The actual temperature reading does work,
and with the aid of polling, the critical
trip point should work too.

http://bugzilla.kernel.org/show_bug.cgi?id=8842

Signed-off-by: Len Brown <len.brown@intel.com>
2007-08-12 00:13:02 -04:00
Len Brown f8707ec964 ACPI: thermal: create "thermal.act=" to disable or override active trip point
thermal.act=-1 disables all active trip points
in all ACPI thermal zones.

thermal.act=C, where C > 0, overrides all lowest temperature
active trip points in all thermal zones to C degrees Celsius.
Raising this trip-point may allow you to keep your system silent
up to a higher temperature.  However, it will not allow you to
raise the lowest temperature trip point above the next higher
trip point (if there is one).  Lowering this trip point may
kick in the fan sooner.

Note that overriding this trip-point will disable any BIOS attempts
to implement hysteresis around the lowest temperature trip point.
This may result in the fan starting and stopping frequently
if temperature frequently crosses C.

WARNING: raising trip points above the manufacturer's defaults
may cause the system to run at higher temperature and shorten
its life.

Signed-off-by: Len Brown <len.brown@intel.com>
2007-08-12 00:12:54 -04:00
Len Brown f548714561 ACPI: thermal: create "thermal.nocrt" to disable critical actions
thermal.nocrt=1 disables actions on _CRT and _HOT
ACPI thermal zone trip-points.  They will be marked
as <disabled> in /proc/acpi/thermal_zone/*/trip_points.

There are two cases where this option is used:

1. Debugging a hot system crossing valid trip point.

   If your system fan is spinning at full speed,
   be sure that the vent is not clogged with dust.
   Many laptops have very fine thermal fins that are easily blocked.

   Check that the processor fan-sink is properly seated,
   has the proper thermal grease, and is really spinning.

   Check for fan related options in BIOS SETUP.
   Sometimes there is a performance vs quiet option.
   Defaults are generally the most conservative.

   If your fan is not spinning, yet /proc/acpi/fan/
   has files in it, please file a Linux/ACPI bug.

   WARNING: you risk shortening the lifetime of your
   hardware if you use this parameter on a hot system.
   Note that this refers to all system components,
   including the disk drive.

2. Working around a cool system crossing critical
   trip point due to erroneous temperature reading.

   Try again with CONFIG_HWMON=n
   There is known potential for conflict between the
   the hwmon sub-system and the ACPI BIOS.
   If this fixes it, notify lm-sensors@lm-sensors.org
   and linux-acpi@vger.kernel.org

   Otherwise, file a Linux/ACPI bug, or notify
   just linux-acpi@vger.kernel.org.

Signed-off-by: Len Brown <len.brown@intel.com>
2007-08-12 00:12:44 -04:00
Len Brown a70cdc5200 ACPI: thermal: create "thermal.psv=" to override passive trip points
"thermal.psv=-1" disables passive trip points
for all ACPI thermal zones.

"thermal.psv=C", where 'C' is degrees Celsius,
overrides all existing passive trip points
for all ACPI thermal zones.

thermal.psv is checked at module load time,
and in response to trip-point change events.

Note that if the system does not deliver thermal zone
temperature change events near the new trip-point,
then it will not be noticed.  To force your custom
trip point to be noticed, you may need to enable polling:
eg. thermal.tzp=3000 invokes polling every 5 minutes.

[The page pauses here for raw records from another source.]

/-- A chip in a device state, its memory trained, its host link up, the firmware running, the Deal in force from DEALT on. -/
def chip (st : DevState) : State := { State.reset with
  dev := { state := st }
  deal := { inForce := match st with
    | .off | .pasteurise | .boot | .undealt => none
    | .dealt | .lit | .hold | .safeLight | .fatal => some deal }
  host := { linkUp := true, bme := true }
  memc := { trained := true, sizeGib := 2 }
  power := { ready := 0x7FFF, absent := false, started := some 0, startDue := false, firstStart := false }
  rings := State.reset.rings.set 0 { enable := true, sqTail := 1 }
  timing := { started := true, period := 416666 } }

/-- A command with a tag and parameter bytes as a number. -/
def cmd (params : Nat) : Cmd := ⟨0, 1, 0, 0, 0, BitVec.ofNat 448 params⟩
/-- The submission of a command on ring 0. -/
def sub (params : Nat) : Submission := ⟨0, cmd params⟩
/-- A reference to a command of ring 0. -/
def ref (op : Nat) : CmdRef := ⟨0, 1, op, 0, false, 0⟩

/-- The chip with one port changed. -/
def port (s : State) (p : Port) : State := { s with ports := s.ports.set 0 p }
/-- The chip with one tile end changed. -/
def tile (t : Tile) : State := { chip .lit with tiles := (chip .lit).tiles.set 0 t }
/-- The maker's data of a tile of 64 by 8 pixels. -/
def maker : TileMaker := ⟨1, 7, 64, 8, 3, 100, 1, false⟩

/-- A parameter value at a byte offset of a command. -/
def arg (off v : Nat) : Nat := v * 2 ^ (8 * (off - 8))

/-! ### Witnesses of the hypotheses: power and resets -/

theorem test_witness_PowerLossEntersOff : (chip .lit).on ∧ (chip .pasteurise).on := by unfold State.on; decide

theorem test_witness_PowerOnEntersPasteurise : (chip .off).dev.state = .off ∧ (chip .fatal).on := by unfold State.on; decide

/-- A job of LIFECYCLE_ADVANCE that the firmware has begun. -/
def fuseJob : FuseJob := ⟨ref 0x58, 1, [], true⟩
/-- Dumping is over and AUTO_RESET stands at 1 s. -/
def dumped : State := ({ chip .fatal with power := { (chip .fatal).power with dumpNone := true } }).setFld Reg.PWR_DUMP_CFG 7 0 1

theorem test_witness_ResetsEnterPasteurise :
    ((chip .lit).serves .host Reg.PWR_RESET ∧ (0x5EA50001 : Nat) % 2 = 1 ∧ bitsOf 0x5EA50001 31 16 = 0x5EA5) ∧
    (dumped.dev.state = .fatal ∧ dumped.fld Reg.PWR_DUMP_CFG 7 0 ≠ 0 ∧ dumped.dumping = false) ∧
    ({ chip .lit with power := { (chip .lit).power with fuseJobs := [fuseJob] } }.on ∧ fuseJob.begun = true) := by
  simp only [State.on, State.serves]; decide

theorem test_witness_PasteuriseEndsInBoot : (chip .pasteurise).dev.state = .pasteurise ∧ (chip .pasteurise).quiet := by
  unfold State.quiet; decide

theorem test_witness_BootWithoutDealIsUndealt : (chip .boot).dev.state = .boot ∧ (chip .boot).power.started.isSome = true ∧ (chip .boot).quiet ∧
    (chip .boot).judgeSlot [] ≠ .ok := by unfold State.quiet; decide

theorem test_witness_BootDealChosen : (chip .boot).dev.state = .boot ∧ (chip .boot).power.started.isSome = true := by decide

/-- The watchdog is on with the shortest period. -/
def watched : State := (chip .boot).setReg Reg.PWR_WDOG_CFG 0x10001#32
/-- An FW_SWITCH that has not failed. -/
def switching : SwitchJob := ⟨ref 0x51, 1, 0, 0, none⟩

theorem test_witness_CoreRestartRows : (watched.coresRun = true ∧ watched.quiet ∧ watched.bit Reg.PWR_WDOG_CFG 16 = true) ∧
    ({ chip .fatal with power := { (chip .fatal).power with switch := some switching } }.on ∧ switching.failed = none) := by
  simp only [State.on, State.quiet]; decide

theorem test_witness_FirmwareSlotChosen :
    (chip .boot).coresRun = true ∧ { (chip .boot).power with startDue := true }.startDue = true ∧ (chip .boot).power.switch = none := by decide

/-- The firmware is absent. -/
def absent (st : DevState) : State := { chip st with power := { (chip st).power with absent := true } }

theorem test_witness_FirmwareKeys : (chip .boot).serves .core Reg.PWR_WDOG_KICK ∧ (chip .boot).serves .core Reg.PWR_FW_ALIVE ∧
    (absent .boot).serves .core Reg.PWR_FW_ALIVE ∧ (absent .boot).power.absent = true ∧ (absent .boot).power.started.isSome = true ∧
    bitsOf 0xC0DE 15 0 = 0xC0DE ∧ bitsOf 0xA11E 15 0 = 0xA11E ∧ bitsOf 0xA11F 15 0 ≠ 0xA11E ∧ (chip .boot).host.d3hot = false := by
  simp only [State.serves]; decide

theorem test_witness_AbsenceReachesItsLimit : (absent .lit).coresRun = true ∧ (absent .lit).power.absent = true := by decide

/-- A chip on which every service job of 17 runs. -/
def serving : State := { chip .dealt with
  power := { (chip .dealt).power with stage := some ⟨ref 0x50, 1, 2, 0⟩, dumpDone := true, dumpSize := 64 }
  dealer := { fetches := [⟨ref 0x48, 0, 0, 64⟩], scans := Vector.replicate 2 (some ⟨ref 0x40, 1, 0, 1⟩), copies := [⟨ref 0x12, 0, 0x200000, 64, 0⟩]
              syncs := [⟨ref 0x02, 64, [], false, 0⟩] } }

theorem test_witness_ServiceJobsEnd : serving.on ∧ serving.power.stage.isSome = true ∧ serving.power.absent = false ∧ serving.hostReady = true ∧
    serving.dumpPart.isSome = true ∧ (chip .fatal).dumping = true ∧ (chip .fatal).dumpPart.isSome = true ∧ (chip .fatal).power.absent = false ∧
    serving.dramGood 0x1000000 64 = true ∧ (serving.dealer.scans.get 1).isSome = true ∧ serving.dramGood 0 1 = true := by
  simp only [State.on]; decide

theorem test_witness_ClockLossAndReadyDomains : (chip .boot).on ∧ bitAt (chip .boot).domainsOn 6 = true := by unfold State.on; decide

/-! ### Witnesses: the host port, registers, queues, memory -/

theorem test_witness_RingPointersMoveForward : (chip .lit).serves .host (Reg.DEV_RING_SQ_TAIL 3) ∧ (chip .lit).serves .core (Reg.DEV_RING_CQ_HEAD 0) := by
  simp only [State.serves]; decide

/-- Ring 1 with a completion held, or local in a partition that holds it. -/
def heldRing : Ring := { sizeLog2 := 4, held := [⟨1, .ok, false, 1, 0xFF, 0, 0, 0, false⟩] }

theorem test_witness_RingConfigured :
    let x := (chip .lit).ring 1
    (chip .lit).serves .host (Reg.DEV_RING_CFG 1) ∧ x.enable = false ∧ bitAt 0x104 8 = true ∧
    ¬(2 ^ heldRing.sizeLog2 - 1 < heldRing.held.length) ∧
    ((chip .undealt).theDeal.isNone = true ∧ bitAt 0x304 9 = true) ∧
    (((chip .lit).ring 0).enable = true ∧ bitAt 0x4 8 = false) ∧ bitAt 0x10004 16 = true ∧ (chip .lit).serves .host (Reg.DEV_RING_STAT 0) := by
  simp only [State.serves]; decide

/-- The host sleeps. -/
def asleep : State := { chip .lit with host := { linkUp := true, d3hot := true } }

theorem test_witness_HostLinkLostAndRegained : (chip .lit).on ∧ (chip .lit).host.linkUp = true ∧ (chip .lit).quiet ∧ (chip .lit).hostOn = true ∧
    (chip .lit).host.d3hot = false ∧ asleep.on ∧ asleep.quiet ∧ asleep.host.linkUp = true ∧ asleep.host.d3hot = true := by
  simp only [State.on, State.quiet]; decide

theorem test_witness_Bar2ReadsAndWritesDram :
    let s := chip .lit
    s.on ∧ s.quiet ∧ s.host.linkUp = true ∧ s.host.d3hot = false ∧ s.fld Reg.MEMC_BAR2_BASE 13 0 = 0 ∧
    (s.permitted 0x100000 1 0 = true ∧ s.dramGood 0x100000 1 = true ∧ s.permitted 0x100000 2 1 = true ∧
      (s.dramWrite 0x100000 [1, 2]).dramGood 0x100000 2 = true) ∧
    (s.permitted 0x7FFFFFF 1 0 = false ∧ s.permitted 0x7FFFFFF 1 1 = false) := by
  simp only [State.on, State.quiet]; decide

/-- A core hand that has selected a source it may claim, or may no longer claim. -/
def selecting : State := { ((chip .lit).setReg (Reg.INTC_SRC_CFG 16) 0x00010007#32).setReg (Reg.INTC_HAND_CFG 0) 1#32 with
  intc := { cores := Vector.replicate 2 { pend := 1#384 <<< 16, selected := 16, stack := [(17, 6), (18, 1)] } } }

theorem test_witness_MasterReadsRegisters : (chip .pasteurise).reaches .host = true ∧ (chip .pasteurise).asleep .host = false ∧
    (4 : Nat) ≠ Reg.INTC_HAND_CLAIM 0 ∧ selecting.on ∧ (selecting.intc.cores.get 0).selected ≠ 0 ∧
    (selecting.claimable 0 16 && !selecting.srcMasked 16 && bitAt (selecting.srcRoute 16) 0) = true ∧
    (selecting.claimable 1 16 && !selecting.srcMasked 16 && bitAt (selecting.srcRoute 16) 1) = false ∧
    ((chip .lit).intc.cores.get 0).selected = 0 ∧ (chip .boot).dev.state ≠ .pasteurise := by
  simp only [State.on]; decide

/-- A window and two hold-offs, one with a record that waits. -/
def held : State := { chip .lit with intc := {
  windows := [⟨1, 0, 1, 100, none⟩], holdoffs := [⟨1, 0, 5, none, []⟩, ⟨1, 1, 5, none, [16]⟩, ⟨3, 7, 5, none, [300]⟩] } }

theorem test_witness_InterruptHandsAndWindows : held.on ∧ (held.intc.windows.find? fun w => w.src = 1).isSome = true ∧
    (held.intc.holdoffs.find? fun o => o.group = 0 + 1 ∧ o.hand = 0) = some ⟨1, 0, 5, none, []⟩ ∧
    (held.intc.holdoffs.find? fun o => o.group = 0 + 1 ∧ o.hand = 1) = some ⟨1, 1, 5, none, [16]⟩ ∧
    (held.intc.holdoffs.find? fun o => o.group = 2 + 1 ∧ o.hand = 7) = some ⟨3, 7, 5, none, [300]⟩ ∧
    selecting.serves .core (Reg.INTC_HAND_CLAIM 1) ∧ (selecting.intc.cores.get 1).stack = [(17, 6), (18, 1)] ∧
    (17 : Nat) = bitsOf 17 9 0 ∧ (17 : Nat) ≠ bitsOf 18 9 0 ∧ selecting.serves .host (Reg.INTC_HAND_PEND 1 11) := by
  simp only [State.on, State.serves]; decide

theorem test_witness_SourceRoutingFields : (chip .lit).quiet ∧ reservedSource 360 = false ∧ reservedSource 1 = false ∧
    (chip .lit).serves .host (Reg.INTC_SRC_CFG 360) ∧ (chip .lit).serves .core (Reg.INTC_SRC_CFG 1) := by
  simp only [State.quiet, State.serves]; decide

/-- Queue 0 is enabled and has three records that are not consumed. -/
def queued : State := { ((chip .lit).setFld (Reg.EVQ_CFG 0) 8 8 1) with intc := { queues := Vector.replicate 8 { prod := 2, cons := 0xFFFFFFFF } } }

theorem test_witness_EventQueuesRun :
    ((chip .lit).serves .host (Reg.EVQ_CFG 5) ∧ (chip .lit).serves .core (Reg.EVQ_CFG 7) ∧ (chip .lit).evqEnabled 5 = false ∧ bitAt 0x106 8 = true) ∧
    (queued.serves .host (Reg.EVQ_CFG 0) ∧ queued.evqEnabled 0 = true ∧ bitAt 6 8 = false) ∧
    (queued.serves .host (Reg.EVQ_CONS 0) ∧ (2 + 2 ^ 32 - (queued.evq 0).cons) % 2 ^ 32 ≤ ((queued.evq 0).prod + 2 ^ 32 - (queued.evq 0).cons) % 2 ^ 32 ∧
      ¬(3 + 2 ^ 32 - (queued.evq 0).cons) % 2 ^ 32 ≤ ((queued.evq 0).prod + 2 ^ 32 - (queued.evq 0).cons) % 2 ^ 32) ∧
    queued.serves .host (Reg.EVQ_CTL 5) ∧ queued.serves .core (Reg.EVQ_STAT 7) := by
  refine ⟨?_, ?_, ?_, ?_⟩ <;> (try simp only [State.serves]) <;> decide

theorem test_witness_MemoryControllerRows :
    let s := (chip .lit).setReg Reg.MEMC_SR_CFG 0x00050201#32
    s.on ∧ s.memc.srSince = none ∧ s.memc.trained = true ∧ s.bit Reg.MEMC_SR_CFG 0 = true ∧ max 2 (s.fld Reg.MEMC_SR_CFG 15 8) ≤ 2 ∧
    { s with memc := { srSince := some 3 } }.memc.srSince = some 3 ∧ State.reset.memc.trained = false ∧ (chip .boot).dev.state = .boot ∧
    (s.setFld Reg.MEMC_SCRUB 0 0 1).bit Reg.MEMC_SCRUB 0 = true ∧ 0 < s.dataSpace := by
  simp only [State.on]; decide

/-! ### Witnesses: commands submitted to the Dealer -/

/-- Port 0 in a state, all lanes locked. -/
def linked (st : DevState) (k : Nat) : State := port (chip st) { state := k, lockA := true, lockB := true, retLock := true }

theorem test_witness_StateCommandsWaitForTheirCut :
    ((linked .dealt 2).passes 0x05 (sub (arg 8 1)) ∧ tidy (sub (arg 8 1)) [(8, 2)] ∧ par (cmd (arg 8 1)) 8 2 ≠ 0 ∧
      ∀ n : TileId, (par (cmd (arg 8 1)) 8 2).testBit n.val = true → ((linked .dealt 2).port n).state = 2) ∧
    ((chip .hold).passes 0x08 (sub 0) ∧ (chip .lit).passes 0x07 (sub 0) ∧ tidy (sub 0) []) ∧
    ((chip .safeLight).passes 0x08 (sub 0) ∧ countClass (chip .safeLight).faults.pend 3 = 0 ∧ countClass (chip .safeLight).faults.pend 4 = 0 ∧
      (chip .safeLight).house.therm.hottest < 1100) := by
  refine ⟨?_, ?_, ?_⟩ <;> simp only [State.passes, State.readable, State.clears, tidy] <;> decide

/-- Tile 0 is in the lit set. -/
def lit : State := { linked .lit 3 with dev := { state := .lit, litSet := 1 } }

theorem test_witness_StateCommandsWaitForTheirCut_darken : lit.passes 0x06 (sub (arg 8 1)) ∧
    ∀ n : TileId, (par (cmd (arg 8 1)) 8 2).testBit n.val = true → lit.inLit n = true := by
  simp only [State.passes, State.readable, State.clears]; decide

/-- The dump is done, with 64 bytes. -/
def dumpMade : State := { chip .fatal with power := { (chip .fatal).power with dumpDone := true, dumpSize := 64 } }

theorem test_witness_TransferCommandsAccepted :
    ((chip .undealt).passes 0x01 (sub 0) ∧ tidy (sub 0) []) ∧
    ((chip .lit).passes 0x02 (sub (arg 8 64 + arg 16 1)) ∧ tidy (sub (arg 8 64 + arg 16 1)) [(8, 8), (16, 1)]) ∧
    (let q := sub (arg 16 0x200000 + arg 24 64 + arg 28 2)
     (chip .lit).passes 0x12 q ∧ tidy q [(8, 8), (16, 8), (24, 4), (28, 1)] ∧ (chip .lit).partEntry (par q.cmd 28 1) = some ⟨2, 2, 0, 3, 0x200000, 0x100000⟩ ∧
     par q.cmd 24 4 = 64 ∧ par q.cmd 16 8 = 0x200000 ∧ (chip .lit).dealer.copies.length < 16) ∧
    (let q := sub (arg 20 64)
     dumpMade.passes 0x48 q ∧ tidy q [(8, 8), (16, 4), (20, 4)] ∧ par q.cmd 16 4 + par q.cmd 20 4 ≤ dumpMade.power.dumpSize ∧
     dumpMade.power.dumpDone = true ∧ dumpMade.power.dumpNone = false) ∧
    (let q := sub (arg 8 1 + arg 9 2 + arg 24 1)
     (chip .lit).passes 0x40 q ∧ tidy q [(8, 1), (9, 1), (16, 8), (24, 4)] ∧ par q.cmd 8 1 = 1 ∧ par q.cmd 24 4 = 1 ∧
     par q.cmd 16 8 + par q.cmd 24 4 ≤ (chip .lit).dataSpace ∧ (chip .lit).dealer.scans.get 1 = none) := by
  refine ⟨?_, ?_, ?_, ?_, ?_⟩ <;> simp only [State.passes, State.readable, State.clears, tidy] <;> decide

theorem test_witness_DealAndTimingCommandsAccepted :
    ((chip .undealt).passes 0x03 (sub (arg 16 64)) ∧ tidy (sub (arg 16 64)) [(8, 8), (16, 4)]) ∧
    (let q := sub (arg 20 3)
     (chip .lit).passes 0x04 q ∧ tidy q [(8, 8), (16, 4), (20, 1)] ∧ par q.cmd 20 1 ≤ 3 ∧ (chip .lit).deal.redeal = none ∧ (chip .lit).deal.jobs = []) ∧
    (let q := sub (arg 8 4 + arg 9 1)
     (chip .lit).passes 0x09 q ∧ tidy q [(8, 1), (9, 1)] ∧ par q.cmd 8 1 = 4 ∧ par q.cmd 9 1 = 1 ∧ (chip .lit).theDeal = some deal ∧
     deal.rateMask.testBit 4 = true ∧ (chip .lit).timing.retime = none) := by
  refine ⟨?_, ?_, ?_⟩ <;> simp only [State.passes, State.readable, State.clears, tidy] <;> decide

/-- Tile 0 has a trump set of 15 pages. -/
def trumped : State := { chip .lit with churns := (chip .lit).churns.set 0 { trump := some ⟨1, 15, []⟩ } }

theorem test_witness_SlotCommandsAccepted :
    (let q := sub (arg 9 1 + arg 16 0x100000)
     (chip .lit).passes 0x10 q ∧ par q.cmd 8 1 = 0 ∧ par q.cmd 9 1 = 1 ∧ (chip .lit).slotEntry 0 1 = some ⟨0, 1, 2, 15, 64, 8, 0x3F, 0, 1⟩ ∧
     tidy q [(8, 1), (9, 1), (10, 1), (11, 1), (12, 2), (14, 2), (16, 8), (24, 4), (28, 2), (32, 8), (40, 4), (44, 2), (46, 2)] ∧
     (chip .lit).dramGood 0x100000 64 = true) ∧
    (let q := sub (arg 16 0x100000)
     (chip .lit).passes 0x10 q ∧ par q.cmd 9 1 = 0 ∧ (chip .lit).slotEntry 0 0 = some ⟨0, 0, 1, 15, 64, 8, 0x3F, 0xFF, 1⟩ ∧
     (chip .lit).dramGood 0x100000 (rd ((chip .lit).dramRead 0x100000 64) 8 4) = true) ∧
    (let q := sub (arg 9 2)
     (chip .lit).passes 0x11 q ∧ tidy q [(8, 1), (9, 1)] ∧ par q.cmd 9 1 = 2 ∧ (chip .lit).declared 0 = true ∧ ((chip .lit).slotEntry 0 2).isSome = true) ∧
    (let q := sub (arg 8 1 + arg 10 15)
     trumped.passes 0x13 q ∧ tidy q [(8, 2), (10, 1)] ∧ ∀ k : TileId, (par q.cmd 8 2).testBit k.val = true → trumped.declared k = true ∧
       par q.cmd 10 1 ≤ ((trumped.churn k).trump.map (·.pageCount)).getD 0) := by
  refine ⟨?_, ?_, ?_, ?_⟩ <;> simp only [State.passes, State.readable, State.clears, tidy] <;> decide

Note that once passive thermal throttling is invoked,
it has its own internal Thermal Sampling Period (_TSP),
that is unrelated to _TZP.

WARNING: disabling or raising a thermal trip point
may result in increased running temperature and
shorter hardware lifetime on some systems.

Signed-off-by: Len Brown <len.brown@intel.com>
2007-08-12 00:12:35 -04:00
Len Brown 730ff34de7 ACPI: thermal: expose "thermal.tzp=" to set global polling frequency
Thermal Zone Polling frequency (_TZP) is an optional ACPI object
recommending the rate that the OS should poll the associated thermal zone.

If _TZP is 0, no polling should be used.
If _TZP is non-zero, then the platform recommends that
the OS poll the thermal zone at the specified rate.
The minimum period is 30 seconds.
The maximum period is 5 minutes.

(note _TZP and thermal.tzp units are in deci-seconds,
 so _TZP = 300 corresponds to 30 seconds)

If _TZP is not present, ACPI 3.0b recommends that the
thermal zone be polled at an "OS provided default frequency".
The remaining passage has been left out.